#### EXCERPTED DATA
/-- A copy faults: it gives up its lines and keeps its trap (R291). -/
theorem State.faultCopy_spec {s : State} {oid : Nat} {o : EngineOp} (ho : s.op? oid = some o) (c : CopyOp) (code faddr : Nat)
    (plain : cpBb c.desc = false) : (s.faultCopy o c code faddr).op? oid = some { o with fault := some (code, faddr) } ∧
      (∀ k, (s.faultCopy o c code faddr).owns (.op oid) k = false) ∧ Quiet s (s.faultCopy o c code faddr) := by
  obtain rfl := State.op_oid ho
  have run : s.faultCopy o c code faddr = (s.releaseLines (.op o.oid) (s.linesOfOwner (.op o.oid))).modOp o.oid
      (fun x => { x with fault := some (code, faddr) }) := by simp [State.faultCopy, plain]
  rw [run]
  refine ⟨?_, s.owns_releaseAll (.op o.oid), ⟨rfl, rfl, rfl, rfl⟩⟩
  refine (State.op?_modOp _ _ _ (fun x => { x with fault := some (code, faddr) }) (fun _ => rfl)).trans ?_
  refine (congrArg (Option.map _) (ho : (s.releaseLines _ _).op? o.oid = some o)).trans ?_
  simp

section
variable {s : State} {oid : Nat} {o : EngineOp} {c : CopyOp} (live : s.liveCopy oid = some (o, c)) (old : o.old = {})
include live old

/-- A copy whose bytes are all written ends (R240, R290). -/
theorem exec_copyComplete (fine : s.firstFault o c = none) (wrote : c.wrote o (cpTotal c.desc) = true) :
    exec (.copyComplete oid) s = .next (s.finishCopy o c) := by
  change execCopyComplete oid s = _
  simp only [execCopyComplete, State.copyEvent_now live old, fine, wrote]
  rfl

omit old in
/-- A completion word of a copy, before the copy retires. -/
theorem State.wordSent_finish {die addr : Nat} (hd : die < s.dies.length) (images : s.noImages) :
    (((s.dropWritten o c).engineWord die addr (cpCwVal c.desc)).retire o).opOver oid ∧
      WordSent s (((s.dropWritten o c).engineWord die addr (cpCwVal c.desc)).retire o) die addr (cpCwVal c.desc) := by
  obtain rfl := State.op_oid (State.liveCopy_eq_some.mp live).1
  obtain ⟨xs, e, quiet⟩ := s.dropWritten_eq o c
  refine ⟨State.opOver_retire _ o, (State.wordSent_engineWord (quiet.hasSpace (sp := .spad die) hd) (quiet.noImages images)
    (fieldOf_lt _ _ _)).around quiet ?_ ?_ (State.quiet_retire _ o) ?_⟩
  · rw [e]
  · rw [e]
  · exact (congrArg State.words (State.retire_rest _ o) :)

/-- A copy faults once its earlier bytes are written (R291). -/
theorem copyFault_faults {i code faddr : Nat} (first : s.firstFault o c = some (i, code, faddr)) (wrote : c.wrote o i = true) : exec (.copyFault oid) s = .next (s.faultCopy o c code faddr) := by
  have earlier : s.writeEarlier s o c i = s := by
    unfold State.writeEarlier CopyOp.blocks
    rw [CopyOp.wrote] at wrote
    by_cases main : ((dirSides (cpDir c.desc)).2 == Side.main) = true
    · rw [if_pos main, CopyOp.blocks, if_pos main, List.all_eq_true] at wrote
      simp only [main, if_true, List.foldl_nil]
      exact foldl_eq_self _ _ _ (fun b hb => if_pos (wrote b hb))
    · rw [if_neg main, List.all_eq_true] at wrote
      simp only [main]
      exact foldl_eq_self _ _ _ (fun k hk => if_pos (wrote k hk))
  change execCopyFault oid s = _
  simp only [execCopyFault, State.copyEvent_now live old, first, earlier, live, wrote]
  rfl

end

end Sys2Proof.Machine

namespace Sys2Proof.Machine

/-- The completion word of a copy lies on the other die (R290). -/
def CopyOp.sendsFar (c : CopyOp) : Bool := cpCwd c.desc && (cpDir c.desc == 6 || cpDir c.desc == 7)

theorem CopyOp.sendsFar_iff (c : CopyOp) : c.sendsFar = true ↔ cpCwd c.desc = true ∧ (cpDir c.desc = 6 ∨ cpDir c.desc = 7) := by
  simp [CopyOp.sendsFar]

section
variable (s : State) (o : EngineOp) (c : CopyOp)

theorem State.finishCopy_plain (h : cpCw c.desc = false) : s.finishCopy o c = (s.dropWritten o c).retire o := by
  simp [State.finishCopy, h]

#### WORK REQUIRED
Every line of the data above should be reproduced word for word.

#### TASK SOLUTION
/-- A copy faults: it gives up its lines and keeps its trap (R291). -/
theorem State.faultCopy_spec {s : State} {oid : Nat} {o : EngineOp} (ho : s.op? oid = some o) (c : CopyOp) (code faddr : Nat)
    (plain : cpBb c.desc = false) : (s.faultCopy o c code faddr).op? oid = some { o with fault := some (code, faddr) } ∧
      (∀ k, (s.faultCopy o c code faddr).owns (.op oid) k = false) ∧ Quiet s (s.faultCopy o c code faddr) := by
  obtain rfl := State.op_oid ho
  have run : s.faultCopy o c code faddr = (s.releaseLines (.op o.oid) (s.linesOfOwner (.op o.oid))).modOp o.oid
      (fun x => { x with fault := some (code, faddr) }) := by simp [State.faultCopy, plain]
  rw [run]
  refine ⟨?_, s.owns_releaseAll (.op o.oid), ⟨rfl, rfl, rfl, rfl⟩⟩
  refine (State.op?_modOp _ _ _ (fun x => { x with fault := some (code, faddr) }) (fun _ => rfl)).trans ?_
  refine (congrArg (Option.map _) (ho : (s.releaseLines _ _).op? o.oid = some o)).trans ?_
  simp

section
variable {s : State} {oid : Nat} {o : EngineOp} {c : CopyOp} (live : s.liveCopy oid = some (o, c)) (old : o.old = {})
include live old

/-- A copy whose bytes are all written ends (R240, R290). -/
theorem exec_copyComplete (fine : s.firstFault o c = none) (wrote : c.wrote o (cpTotal c.desc) = true) :
    exec (.copyComplete oid) s = .next (s.finishCopy o c) := by
  change execCopyComplete oid s = _
  simp only [execCopyComplete, State.copyEvent_now live old, fine, wrote]
  rfl

omit old in
/-- A completion word of a copy, before the copy retires. -/
theorem State.wordSent_finish {die addr : Nat} (hd : die < s.dies.length) (images : s.noImages) :
    (((s.dropWritten o c).engineWord die addr (cpCwVal c.desc)).retire o).opOver oid ∧
      WordSent s (((s.dropWritten o c).engineWord die addr (cpCwVal c.desc)).retire o) die addr (cpCwVal c.desc) := by
  obtain rfl := State.op_oid (State.liveCopy_eq_some.mp live).1
  obtain ⟨xs, e, quiet⟩ := s.dropWritten_eq o c
  refine ⟨State.opOver_retire _ o, (State.wordSent_engineWord (quiet.hasSpace (sp := .spad die) hd) (quiet.noImages images)
    (fieldOf_lt _ _ _)).around quiet ?_ ?_ (State.quiet_retire _ o) ?_⟩
  · rw [e]
  · rw [e]
  · exact (congrArg State.words (State.retire_rest _ o) :)

/-- A copy faults once its earlier bytes are written (R291). -/
theorem copyFault_faults {i code faddr : Nat} (first : s.firstFault o c = some (i, code, faddr)) (wrote : c.wrote o i = true) : exec (.copyFault oid) s = .next (s.faultCopy o c code faddr) := by
  have earlier : s.writeEarlier s o c i = s := by
    unfold State.writeEarlier CopyOp.blocks
    rw [CopyOp.wrote] at wrote
    by_cases main : ((dirSides (cpDir c.desc)).2 == Side.main) = true
    · rw [if_pos main, CopyOp.blocks, if_pos main, List.all_eq_true] at wrote
      simp only [main, if_true, List.foldl_nil]
      exact foldl_eq_self _ _ _ (fun b hb => if_pos (wrote b hb))
    · rw [if_neg main, List.all_eq_true] at wrote
      simp only [main]
      exact foldl_eq_self _ _ _ (fun k hk => if_pos (wrote k hk))
  change execCopyFault oid s = _
  simp only [execCopyFault, State.copyEvent_now live old, first, earlier, live, wrote]
  rfl

end

end Sys2Proof.Machine

namespace Sys2Proof.Machine

/-- The completion word of a copy lies on the other die (R290). -/
def CopyOp.sendsFar (c : CopyOp) : Bool := cpCwd c.desc && (cpDir c.desc == 6 || cpDir c.desc == 7)

theorem CopyOp.sendsFar_iff (c : CopyOp) : c.sendsFar = true ↔ cpCwd c.desc = true ∧ (cpDir c.desc = 6 ∨ cpDir c.desc = 7) := by
  simp [CopyOp.sendsFar]

section
variable (s : State) (o : EngineOp) (c : CopyOp)

theorem State.finishCopy_plain (h : cpCw c.desc = false) : s.finishCopy o c = (s.dropWritten o c).retire o := by
  simp [State.finishCopy, h]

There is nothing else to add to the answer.